Work order: Copy out every line holding the string "true" from the records below.

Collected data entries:
-- ==== Sys2Proof/Laws/Dispatch.lean ====
section
/-! SUPPORT. What one command can do, said once: every outcome of every command, with the conditions it needs. -/

namespace Sys2Proof.Machine

/-- The outcomes of a command, one constructor each (R86, R111, R120, R141, R162, R194, R220, R221, R100). -/
inductive CommandEffect (c : Collaborators) (s : State) : Instr → State → Prop
  | refused (i : Instr) : CommandEffect c s i (s.refuse s.port)
  | droppedEnc (i : Instr) (k : Nat) (hp : s.port = .enc k) (hr : (s.enc k).everReset = true)
      (hf : (s.enc k).phase = .failed) (hi : i = .encEnd [] ∨ ∃ chunk, i = .encWrite chunk) :
      CommandEffect c s i (s.drop s.port)
  | droppedDec (i : Instr) (k : Nat) (hp : s.port = .dec k) (hr : (s.dec k).everReset = true)
      (hf : (s.dec k).phase = .failed) (hi : i = .decEnd [] ∨ ∃ chunk, i = .decWrite chunk) :
      CommandEffect c s i (s.drop s.port)
  | encReset (k : Nat) (hp : s.port = .enc k) : CommandEffect c s (.encReset []) (s.resetEnc k)
  | encWriteFails (k : Nat) (chunk : Bytes) (hl : LiveEnc s k)
      (hc : anyCompressFails c s.draws (blockCount chunk.length) = true) :
      CommandEffect c s (.encWrite chunk)
        ((s.takeDraws (blockCount chunk.length)).raise (.enc k) .compressionFailure)
  | encWriteEmits (k : Nat) (chunk : Bytes) (hl : LiveEnc s k)
      (hc : anyCompressFails c s.draws (blockCount chunk.length) = false) :
      CommandEffect c s (.encWrite chunk)
        (((s.takeDraws (blockCount chunk.length)).emitEnc k (deliveryFrames c chunk)).reply (.enc k)
          (.ok (deliveryFrames c chunk)))
  | encEnd (k : Nat) (hl : LiveEnc s k) :
      CommandEffect c s (.encEnd []) ((s.setEnc k { s.enc k with phase := .closed }).reply (.enc k) (.ok []))
  | decReset (k : Nat) (verify : Bool) (operand : Bytes) (hp : s.port = .dec k)
      (ho : verifyOperand operand = some verify) : CommandEffect c s (.decReset operand) (s.resetDec k verify)
  | decWrite (k : Nat) (chunk : Bytes) (hl : LiveDec s k) :
      CommandEffect c s (.decWrite chunk)
        ((((s.setDec k (receive c s.draws chunk (s.dec k)).1).reply (.dec k)
          (receive c s.draws chunk (s.dec k)).2.1).takeDraws (receive c s.draws chunk (s.dec k)).2.2).setWork Work.idle)
  | decEnd (k : Nat) (hl : LiveDec s k) (hr : (s.dec k).residual = []) :
      CommandEffect c s (.decEnd []) ((s.setDec k { s.dec k with phase := .closed }).reply (.dec k) (.ok []))
  | decEndTruncated (k : Nat) (hl : LiveDec s k) (hr : (s.dec k).residual ≠ []) :
      CommandEffect c s (.decEnd []) (s.raise (.dec k) .truncatedStream)
  | mask (data : Bytes) (hp : s.port = .mask) :
      CommandEffect c s (.mask data) (s.reply .mask (.okMask (maskOf c data)))

/-- Every command answers a next state, and it is one of `CommandEffect`'s. -/
theorem execWith_command (c : Collaborators) {i : Instr} (s : State) (hi : i.isFrame = false) :
    ∃ t, execWith c i s = .next t ∧ CommandEffect c s i t := by
  cases i with
  | frameStreamId _ | frameCompressed _ | frameUncompressed _ | frameUnskippable _ _ | frameSkippable _ _ | framePadding _ =>
    simp [Instr.isFrame] at hi
  | encReset op =>
    simp only [execWith, exec, execEncReset]
    cases hp : s.port with
    | enc k =>
      simp only
      split
      · next h => subst h; exact ⟨_, rfl, .encReset k hp⟩
      · next h => exact ⟨_, rfl, hp ▸ .refused _⟩
    | dec k => exact ⟨_, rfl, hp ▸ .refused _⟩
    | mask => exact ⟨_, rfl, hp ▸ .refused _⟩
  | encWrite chunk =>
    simp only [execWith]
    rcases admitEnc_cases s _ with ⟨k, hp, hr, ho, h⟩ | ⟨k, hp, hr, ho, h⟩ | ⟨_, h⟩
    · rw [encWrite_live c chunk hp hr ho]
      split
      · next hc => exact ⟨_, rfl, .encWriteFails k chunk ⟨hp, hr, ho⟩ hc⟩
      · next hc => exact ⟨_, rfl, .encWriteEmits k chunk ⟨hp, hr, ho⟩ (by simpa using hc)⟩
    · exact ⟨_, h, .droppedEnc _ k hp hr ho (.inr ⟨_, rfl⟩)⟩
    · exact ⟨_, h, .refused _⟩
  | encEnd op =>
    simp only [execWith, exec, execEncEnd]
    split
    next h =>
      subst h
      rcases admitEnc_cases s
        (fun k => .next ((s.setEnc k { s.enc k with phase := .closed }).reply (.enc k) (.ok []))) with
        ⟨k, hp, hr, ho, h⟩ | ⟨k, hp, hr, ho, h⟩ | ⟨_, h⟩
      · exact ⟨_, h, .encEnd k ⟨hp, hr, ho⟩⟩
      · exact ⟨_, h, .droppedEnc _ k hp hr ho (.inl rfl)⟩
      · exact ⟨_, h, .refused _⟩
    · exact ⟨_, rfl, .refused _⟩
  | decReset op =>
    simp only [execWith, exec, execDecReset]
    cases hp : s.port with
    | dec k =>
      simp only
      split
      · next v h => exact ⟨_, rfl, .decReset k v op hp h⟩
      · exact ⟨_, rfl, hp ▸ .refused _⟩
    | enc k => exact ⟨_, rfl, hp ▸ .refused _⟩
    | mask => exact ⟨_, rfl, hp ▸ .refused _⟩
  | decWrite chunk =>
    simp only [execWith, decWrite]
    rcases admitDec_cases s (fun k => deliver c k chunk s) with ⟨k, hp, hr, ho, h⟩ | ⟨k, hp, hr, ho, h⟩ | ⟨_, h⟩
    · rw [h, deliver_eq]; exact ⟨_, rfl, .decWrite k chunk ⟨hp, hr, ho⟩⟩
    · exact ⟨_, h, .droppedDec _ k hp hr ho (.inr ⟨_, rfl⟩)⟩
    · exact ⟨_, h, .refused _⟩
  | decEnd op =>
    simp only [execWith, exec, execDecEnd]
    split
    next h =>
      subst h
      rcases admitDec_cases s
        (fun k => if (s.dec k).residual = [] then
            .next ((s.setDec k { s.dec k with phase := .closed }).reply (.dec k) (.ok []))
          else .next (s.raise (.dec k) .truncatedStream)) with
        ⟨k, hp, hr, ho, h⟩ | ⟨k, hp, hr, ho, h⟩ | ⟨_, h⟩
      · rw [h]
        split
        · next hres => exact ⟨_, rfl, .decEnd k ⟨hp, hr, ho⟩ hres⟩
        · next hres => exact ⟨_, rfl, .decEndTruncated k ⟨hp, hr, ho⟩ hres⟩
      · exact ⟨_, h, .droppedDec _ k hp hr ho (.inl rfl)⟩
      · exact ⟨_, h, .refused _⟩
    · exact ⟨_, rfl, .refused _⟩
  | mask data =>
    simp only [execWith, maskCommand]
    cases hp : s.port with
    | mask => exact ⟨_, rfl, .mask data hp⟩
    | enc k => exact ⟨_, rfl, hp ▸ .refused _⟩
    | dec k => exact ⟨_, rfl, hp ▸ .refused _⟩

/-- The outcome of a command is one of `CommandEffect`'s. -/
theorem execWith_cases {c : Collaborators} {i : Instr} {s t : State} (hi : i.isFrame = false)
    (h : execWith c i s = .next t) : CommandEffect c s i t := by
  obtain ⟨u, hu, he⟩ := execWith_command c s hi
  rw [h] at hu
  cases hu
  exact he

end Sys2Proof.Machine
end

Result for this exercise:
  | droppedEnc (i : Instr) (k : Nat) (hp : s.port = .enc k) (hr : (s.enc k).everReset = true)
  | droppedDec (i : Instr) (k : Nat) (hp : s.port = .dec k) (hr : (s.dec k).everReset = true)
      (hc : anyCompressFails c s.draws (blockCount chunk.length) = true) :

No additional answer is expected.